Top of STORED DATA
/-! Machine/SheetResp.lean -/

theorem execSheetResponse_mask (hclk : P .clk = true) (hfn : P .fn = true) (hsched : P .sched = true) (hmap : P .map = true) (htc : P .tc = true) (hlog : P .log = true) (hreb : P .reb = true) (hmed : P .med = true) (hrd : P .rd = true) (hsheet : P .sheet = true) (hmods : P .mods = true) (hnvme : P .nvme = true) (hrdma : P .rdma = true) (hnet : P .net = true) (hcip : P .cip = true) (hpair : P .pair = true) (hbpd : P .bpd = true) (hheld : P .held = true) (hmgmt : P .mgmt = true) (hevqs : P .evqs = true) (hmbx : P .mbx = true) (hflt : P .flt = true) (hpmc : P .pmc = true) (hboot : P .boot = true) (hout : P .out = true) (bay : Fin 48) (tag : Nat) (code : Nat) (res : SheetResult) {s t : State} (h : execSheetResponse bay tag code res s = .next t) : t.mask P = s.mask P := by
  cases h
  repeat' (first | with_reducible rfl | (rename_i h; first | (simp [*, State.issue_mask hsheet hout h]; done) | (simp [*, State.issueSys_mask hsheet hout h]; done)) | split | (refine (State.foldl_mask (fun _ _ => ?_) _ _).trans ?_) | simp [*])

theorem execSheetDataRx_mask (hclk : P .clk = true) (hfn : P .fn = true) (hsched : P .sched = true) (hmap : P .map = true) (htc : P .tc = true) (hlog : P .log = true) (hreb : P .reb = true) (hmed : P .med = true) (hrd : P .rd = true) (hsheet : P .sheet = true) (hmods : P .mods = true) (hnvme : P .nvme = true) (hrdma : P .rdma = true) (hnet : P .net = true) (hcip : P .cip = true) (hpair : P .pair = true) (hbpd : P .bpd = true) (hheld : P .held = true) (hmgmt : P .mgmt = true) (hevqs : P .evqs = true) (hmbx : P .mbx = true) (hflt : P .flt = true) (hpmc : P .pmc = true) (hboot : P .boot = true) (hout : P .out = true) (bay : Fin 48) (tag : Nat) (index : Fin 16) (payload : Payload) {s t : State} (h : execSheetDataRx bay tag index payload s = .next t) : t.mask P = s.mask P := by
  cases h
  dsimp only
  (repeat' split) <;> first | with_reducible rfl | simp only [and_self, implies_true, State.lateSheet_mask, State.onRd_mask, hclk, hfn, hsched, hmap, htc, hlog, hreb, hmed, hrd, hsheet, hmods, hnvme, hrdma, hnet, hcip, hpair, hbpd, hheld, hmgmt, hevqs, hmbx, hflt, hpmc, hboot, hout]

theorem execSheetOpTimeout_mask (hclk : P .clk = true) (hfn : P .fn = true) (hsched : P .sched = true) (hmap : P .map = true) (htc : P .tc = true) (hlog : P .log = true) (hreb : P .reb = true) (hmed : P .med = true) (hrd : P .rd = true) (hsheet : P .sheet = true) (hmods : P .mods = true) (hnvme : P .nvme = true) (hrdma : P .rdma = true) (hnet : P .net = true) (hcip : P .cip = true) (hpair : P .pair = true) (hbpd : P .bpd = true) (hheld : P .held = true) (hmgmt : P .mgmt = true) (hevqs : P .evqs = true) (hmbx : P .mbx = true) (hflt : P .flt = true) (hpmc : P .pmc = true) (hboot : P .boot = true) (hout : P .out = true) (bay : Fin 48) (tag : Nat) {s t : State} (h : execSheetOpTimeout bay tag s = .next t) : t.mask P = s.mask P := by
  cases h
  dsimp only
  (repeat' split) <;> first | with_reducible rfl | simp only [and_self, implies_true, State.opTimedOut_mask, hclk, hfn, hsched, hmap, htc, hlog, hreb, hmed, hrd, hsheet, hmods, hnvme, hrdma, hnet, hcip, hpair, hbpd, hheld, hmgmt, hevqs, hmbx, hflt, hpmc, hboot, hout]

theorem execTagRequeryTimer_mask (hsheet : P .sheet = true) (hout : P .out = true) (bay : Fin 48) (tag : Nat) {s t : State} (h : execTagRequeryTimer bay tag s = .next t) : t.mask P = s.mask P := by
  cases h
  dsimp only
  (repeat' split) <;> first | with_reducible rfl | simp only [and_self, implies_true, State.ask_mask, State.onPort_mask, hsheet, hout]

/-! Machine/Sched.lean -/

theorem execFrameBoundary_mask (hclk : P .clk = true) (hfn : P .fn = true) (hsched : P .sched = true) (hmap : P .map = true) (htc : P .tc = true) (hlog : P .log = true) (hreb : P .reb = true) (hmed : P .med = true) (hrd : P .rd = true) (hsheet : P .sheet = true) (hmods : P .mods = true) (hnvme : P .nvme = true) (hrdma : P .rdma = true) (hnet : P .net = true) (hcip : P .cip = true) (hbpd : P .bpd = true) (hheld : P .held = true) (hmgmt : P .mgmt = true) (hevqs : P .evqs = true) (hmbx : P .mbx = true) (hflt : P .flt = true) (hpmc : P .pmc = true) (hout : P .out = true) {s t : State} (h : execFrameBoundary s = .next t) : t.mask P = s.mask P := by
  cases h
  split <;> simp only [and_self, implies_true, State.applyChanges_mask, State.ckptAge_mask, State.ckptStep_mask, State.onCip_mask, State.onClk_mask, State.onMap_mask, State.restoreBudgets_mask, State.sealCharge_mask, State.smartCheck_mask, State.thermalGroups_mask, hclk, hfn, hsched, hmap, htc, hlog, hreb, hmed, hrd, hsheet, hmods, hnvme, hrdma, hnet, hcip, hbpd, hheld, hmgmt, hevqs, hmbx, hflt, hpmc, hout]

theorem execSequencerSlot_mask (hclk : P .clk = true) (hsched : P .sched = true) (slot : Fin 16384) {s t : State} (h : execSequencerSlot slot s = .next t) : t.mask P = s.mask P := by
  cases h
  dsimp only
  (repeat' split) <;> first | rfl | simp only [and_self, implies_true, State.onClk_mask, State.onSched_mask, hclk, hsched]

theorem execIntakeSlot_mask (hclk : P .clk = true) (hsched : P .sched = true) (hlog : P .log = true) (hnvme : P .nvme = true) (hrdma : P .rdma = true) (hnet : P .net = true) (hcip : P .cip = true) (hevqs : P .evqs = true) (hmbx : P .mbx = true) (hout : P .out = true) (hfreeNo : P .freeNo = true) (slot : Fin 16384) {s t : State} (h : execIntakeSlot slot s = .next t) : t.mask P = s.mask P := by
  cases h
  dsimp only
  repeat' (first | rfl | split | (refine (State.foldl_mask (fun _ _ => ?_) _ _).trans ?_) | simp only [and_self, implies_true, State.onClk_mask, State.onSched_mask, State.pathStatus_mask, State.takeHead_mask, hclk, hsched, hlog, hnvme, hrdma, hnet, hcip, hevqs, hmbx, hout, hfreeNo])

theorem execAdmission_mask (hsched : P .sched = true) (ord : Nat) {s t : State} (h : execAdmission ord s = .next t) : t.mask P = s.mask P := by
  cases h
  dsimp only
  (repeat' split) <;> first | rfl | simp only [and_self, implies_true, State.onCmd_mask, State.onSched_mask, State.returnCredit_mask, hsched]

theorem execOverlapWaitEnd_mask (hsched : P .sched = true) (ord : Nat) {s t : State} (h : execOverlapWaitEnd ord s = .next t) : t.mask P = s.mask P := by
  cases h
  repeat' (first | rfl | split | (refine (State.foldl_mask (fun _ _ => ?_) _ _).trans ?_) | simp only [and_self, implies_true, State.onCmd_mask, hsched])

/-! Machine/Media.lean -/

theorem execLdpcDecodeDone_mask (hfn : P .fn = true) (hsched : P .sched = true) (hmap : P .map = true) (htc : P .tc = true) (hlog : P .log = true) (hreb : P .reb = true) (hmed : P .med = true) (hrd : P .rd = true) (hsheet : P .sheet = true) (hcip : P .cip = true) (hheld : P .held = true) (hevqs : P .evqs = true) (hflt : P .flt = true) (hout : P .out = true) (job : Nat) (d : Decode) {s t : State} (h : execLdpcDecodeDone job d s = .next t) : t.mask P = s.mask P := by
  cases h
  repeat' (first | rfl | (rename_i h; first | (simp [*, State.issue_mask hsheet hout h]; done) | (simp [*, State.issueSys_mask hsheet hout h]; done)) | split | (refine (State.foldl_mask (fun _ _ => ?_) _ _).trans ?_) | simp [*])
Bottom of STORED DATA
# TASK DESCRIPTION
What lines above contain the word "lean"? Please copy each one.

# EXERCISE SOLUTION
/-! Machine/SheetResp.lean -/
/-! Machine/Sched.lean -/
/-! Machine/Media.lean -/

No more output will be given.